YOUR GOAL:
When you reach the line with "PC + 2 (R80). -/" in the data below, begin printing lines exactly, and stop once the line with "def State.enterWait (s" has been printed.

INFORMATION GIVEN:
-- ==== Sys2Proof/Machine/Ops.lean ====
section
/-! DEFINITION. The named operations over registers, memory, stack, framebuffer and keypad, and the ways a step ends:
completing, reporting an unknown word, entering the key wait, taking OutOfRangeAccess. -/

namespace Sys2Proof.Machine

/-! ## Registers (spec/10_state.md R13, R19) -/

/-- `V[x]`. -/
def State.reg (s : State) (x : Reg) : Byte := s.v[x.toNat]'x.isLt

/-- `V[x] <- b`. -/
def State.setReg (s : State) (x : Reg) (b : Byte) : State := { s with v := s.v.set x.toNat b x.isLt }

/-- VF, the register that is also the flag (R14). -/
def flagReg : Reg := 0xF

/-- `I <- a`. -/
def State.setI (s : State) (a : Addr) : State := { s with i := a }

/-! ## Memory (spec/20_memory.md R42 to R60) -/

/-- What an address that nothing has written reads as: the reset contents, FONT at 0x000..0x04F and zero elsewhere
(spec/10_state.md R41). -/
def unlistedByte (font : Font) (a : Nat) : Byte := if h : a < 80 then font[a] else 0

/-- The byte at an address. -/
def readCells (font : Font) : Memory → Nat → Byte
  | [], a => unlistedByte font a
  | c :: rest, a => if c.1 = a then c.2 else readCells font rest a

/-- Put a pair before the first pair of a higher address. -/
def insertCell (a : Nat) (b : Byte) : Memory → Memory
  | [] => [(a, b)]
  | c :: rest => if a < c.1 then (a, b) :: c :: rest else c :: insertCell a b rest

/-- Write one byte: the address's old pair goes, and a new one comes unless the byte is what the address reads as
unlisted. -/
def writeCells (font : Font) (m : Memory) (a : Nat) (b : Byte) : Memory :=
  let rest := m.filter (fun c => c.1 ≠ a)
  if b = unlistedByte font a then rest else insertCell a b rest

/-- The canonical form: addresses strictly rising, inside the address space, and no pair that says what its address
reads as unlisted. -/
abbrev Memory.wf (font : Font) (m : Memory) : Prop :=
  m.Pairwise (fun c d => c.1 < d.1) ∧ ∀ c ∈ m, c.1 < memSize ∧ c.2 ≠ unlistedByte font c.1

/-- `mem[a]`. Callers check the bound first (R50). -/
def State.byteAt (s : State) (a : Nat) : Byte := readCells s.cfg.font s.mem a

/-- `mem[a] <- b`. Callers check the bound first (R50); an address outside the space is not stored to
(DESIGN CHOICE, log entry 7, safe: no caller reaches one). -/
def State.storeByte (s : State) (a : Nat) (b : Byte) : State :=
  if a < memSize then { s with mem := writeCells s.cfg.font s.mem a b } else s

/-- Store bytes at consecutive rising addresses (R52). -/
def State.storeBytes (s : State) (a : Nat) : List Byte → State
  | [] => s
  | b :: bs => State.storeBytes (s.storeByte a b) (a + 1) bs

/-- The bytes at `n` consecutive rising addresses (R52). -/
def State.bytesAt (s : State) (a n : Nat) : List Byte := (List.range n).map (fun k => s.byteAt (a + k))

/-- The first address of a block that lies outside memory, if one does: the bound check of R50 made on every address
before any access. -/
def blockOutside (a n : Nat) : Option Nat :=
  if n = 0 ∨ a + n ≤ memSize then none else some (max a memSize)

/-- The code R141 gives a fault kind. -/
def FaultKind.code : FaultKind → Nat
  | .fetch => 1
  | .memRead => 2
  | .memWrite => 3
  | .display => 4
  | .stackOverflow => 5
  | .stackUnderflow => 6
  | .keyIndex => 7

/-! ## Framebuffer (spec/10_state.md R23) -/

/-- Cell `k` = `c + r * 64`; cells beyond 2047 do not exist. -/
def cellAt (fb : Framebuffer) (k : Nat) : Bool :=
  if h : k / 64 < 32 then fb[k / 64].getLsbD (k % 64) else false

/-- Invert cell `k`. -/
def toggleCell (fb : Framebuffer) (k : Nat) : Framebuffer :=
  if h : k / 64 < 32 then fb.set (k / 64) (fb[k / 64] ^^^ BitVec.twoPow 64 (k % 64)) else fb

/-- Replace the framebuffer and mark it dirty (spec/43_display.md R119). -/
def State.show (s : State) (fb : Framebuffer) : State := { s with fb := fb, dirty := true }

/-! ## Keypad (spec/44_timers_keypad.md R133, R136) -/

/-- `keys[k]`. -/
def State.keyPressed (s : State) (k : Fin 16) : Bool := s.keys[k]

/-- The lowest pressed key id, if any is pressed. -/
def State.lowestKey (s : State) : Option (Fin 16) := (List.finRange 16).find? s.keyPressed

/-- A key id as a register's value. -/
def keyByte (k : Fin 16) : Byte := BitVec.ofNat 8 k.val

/-! ## Random input (spec/10_state.md R37) -/

/-- `rnd`: the byte the next Cxnn finds, the host's if it has put one there, else a free value (log entry 2). -/
def State.rndByte (s : State) : Byte :=
  match s.rnd with
  | some b => b
  | none => Config.freeByte s.rndDraws

/-- A Cxnn has consumed the byte at the random input: the next one is a fresh one (log entry 2). -/
def State.consumeRnd (s : State) : State := { s with rnd := none, rndDraws := s.rndDraws + 1 }

/-! ## How a step ends (spec/30_encoding.md R75 to R84) -/

/-- One timer's decrement: by one, stopping at zero (spec/44_timers_keypad.md R130). -/
def tick (t : Byte) : Byte := if t = 0 then 0 else t - 1

/-- The timer phase: `tone` is 1 exactly when it finds `sound` = 1 (R130, R131). -/
def State.timerPhase (s : State) : State :=
  { s with tone := decide (s.sound = 1), delay := tick s.delay, sound := tick s.sound }

/-- A step's instruction completes: its writes are in `s`, PC takes its next value, the timer phase runs, and no unknown
word is reported (R78, R80). -/
def State.complete (s : State) (next : Word) : State :=
  State.timerPhase { s with pc := next, unknown := none }

/-- Complete with the next word's address: PC + 2 (R80). The sum is 16 bits wide; in a state that satisfies the invariant
it does not wrap (R17; DESIGN CHOICE, log entry 6, safe). -/
def State.advance (s : State) : State := s.complete (s.pc + 2)

/-- Complete as a skip: PC + 4 if the condition holds, else PC + 2 (R80). -/
def State.skipIf (s : State) (cond : Bool) : State := s.complete (if cond then s.pc + 4 else s.pc + 2)

/-- Take OutOfRangeAccess: record the fault, enter FAULTED, emit nothing, change nothing else (R83;
spec/60_exceptions.md R140, R144). The spec has no return from it but reset (R145). -/
def State.takeFault (s : State) (kind : FaultKind) (addr : Nat) : State :=
  { s with
    fault := some { kind := kind, pc := s.pc, addr := BitVec.ofNat 16 addr }
    mode := .faulted
    tone := false
    unknown := none }

/-- Enter the key wait: only the mode and wait_x change, and nothing is emitted (R78, R84). -/
def State.enterWait (s : State) (x : Reg) : State :=
  { s with mode := .awaitingKey, waitX := x, tone := false, unknown := none }

/-- A RUNNING step on an UNKNOWN word: report it, PC + 2, timer phase (R82). -/
def State.unknownStep (s : State) (op : Word) : State :=
  State.timerPhase { s with pc := s.pc + 2, unknown := some { pc := s.pc, op := op } }

/-- A step that changes no state and emits nothing: its outputs are 0 and none (R75, R76). -/
def State.idleStep (s : State) : State := { s with tone := false, unknown := none }

/-- A step in AWAITING_KEY: the lowest pressed key completes the pending Fx0A, no key leaves all as it is (R77). That
wait_x keeps its value is DEDUCED, log entry 14, safe. -/
def State.awaitingStep (s : State) : State :=
  match s.lowestKey with
  | none => s.idleStep
  | some k => { (s.setReg s.waitX (keyByte k)).advance with mode := .running }

/-! ## Instruction fetch (spec/30_encoding.md R78, spec/20_memory.md R49) -/

/-- The word at PC, or the first address of it that lies outside memory. -/
def State.fetchWord (s : State) : Except Nat Word :=
  match blockOutside s.pc.toNat 2 with
  | some a => .error a
  | none => .ok (wordOfBytes (s.byteAt s.pc.toNat) (s.byteAt (s.pc.toNat + 1)))

/-- Place an instruction's bytes where the fetch reads them. -/
def State.placeAtPc (s : State) (bs : List Byte) : State := s.storeBytes s.pc.toNat bs

end Sys2Proof.Machine
end

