-- ==== Sys2Proof/Machine/RegisterAlu.lean ====
section
/-! DEFINITION. Register loads, arithmetic, logic, shifts and random (spec/41_register_alu.md). Every instruction here
completes with PC + 2. -/

namespace Sys2Proof.Machine

/-- 6xnn (R98). -/
def execLdImm (x : Reg) (nn : Byte) (s : State) : Host.Outcome State Fault Refusal := .next (s.setReg x nn).advance

/-- 7xnn (R99): the carry goes to VF. -/
def execAddImm (x : Reg) (nn : Byte) (s : State) : Host.Outcome State Fault Refusal :=
  .next (s.setFlagThenReg (carry (s.reg x) nn) x (sumByte (s.reg x) nn)).advance

/-- 8xy0 (R100). -/
def execLdReg (x y : Reg) (s : State) : Host.Outcome State Fault Refusal := .next (s.setReg x (s.reg y)).advance

/-- 8xy1 (R101). -/
def execOrReg (x y : Reg) (s : State) : Host.Outcome State Fault Refusal :=
  .next (s.setReg x (s.reg x ||| s.reg y)).advance

/-- 8xy2 (R102). -/
def execAndReg (x y : Reg) (s : State) : Host.Outcome State Fault Refusal :=
  .next (s.setReg x (s.reg x &&& s.reg y)).advance

/-- 8xy3 (R103). -/
def execXorReg (x y : Reg) (s : State) : Host.Outcome State Fault Refusal :=
  .next (s.setReg x (s.reg x ^^^ s.reg y)).advance

/-- 8xy4 (R104). -/
def execAddReg (x y : Reg) (s : State) : Host.Outcome State Fault Refusal :=
  .next (s.setFlagThenReg (carry (s.reg x) (s.reg y)) x (sumByte (s.reg x) (s.reg y))).advance

/-- 8xy5 (R105): Vx - Vy. -/
def execSubReg (x y : Reg) (s : State) : Host.Outcome State Fault Refusal :=
  .next (s.setFlagThenReg (noBorrow (s.reg x) (s.reg y)) x (diffByte (s.reg x) (s.reg y))).advance

/-- 8xy6 (R106): Vx itself is shifted and the y field is not read. -/
def execShr (x _y : Reg) (s : State) : Host.Outcome State Fault Refusal :=
  .next (s.setFlagThenReg (lowBit (s.reg x)) x (shrByte (s.reg x))).advance

/-- 8xy7 (R107): Vy - Vx. -/
def execSubnReg (x y : Reg) (s : State) : Host.Outcome State Fault Refusal :=
  .next (s.setFlagThenReg (noBorrow (s.reg y) (s.reg x)) x (diffByte (s.reg y) (s.reg x))).advance

/-- 8xyE (R108): Vx itself is shifted and the y field is not read. -/
def execShl (x _y : Reg) (s : State) : Host.Outcome State Fault Refusal :=
  .next (s.setFlagThenReg (highBit (s.reg x)) x (shlByte (s.reg x))).advance

/-- Cxnn (R109): the byte at the random input, masked; the input is consumed (log entry 2). -/
def execRnd (x : Reg) (nn : Byte) (s : State) : Host.Outcome State Fault Refusal :=
  .next (s.consumeRnd.setReg x (s.rndByte &&& nn)).advance

end Sys2Proof.Machine
end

EXERCISE OUTPUT:
/-- Complete as a skip: PC + 4 if the condition holds, else PC + 2 (R80). -/
def State.skipIf (s : State) (cond : Bool) : State := s.complete (if cond then s.pc + 4 else s.pc + 2)

/-- Take OutOfRangeAccess: record the fault, enter FAULTED, emit nothing, change nothing else (R83;
spec/60_exceptions.md R140, R144). The spec has no return from it but reset (R145). -/
def State.takeFault (s : State) (kind : FaultKind) (addr : Nat) : State :=
  { s with
    fault := some { kind := kind, pc := s.pc, addr := BitVec.ofNat 16 addr }
    mode := .faulted
    tone := false
    unknown := none }

/-- Enter the key wait: only the mode and wait_x change, and nothing is emitted (R78, R84). -/
def State.enterWait (s : State) (x : Reg) : State :=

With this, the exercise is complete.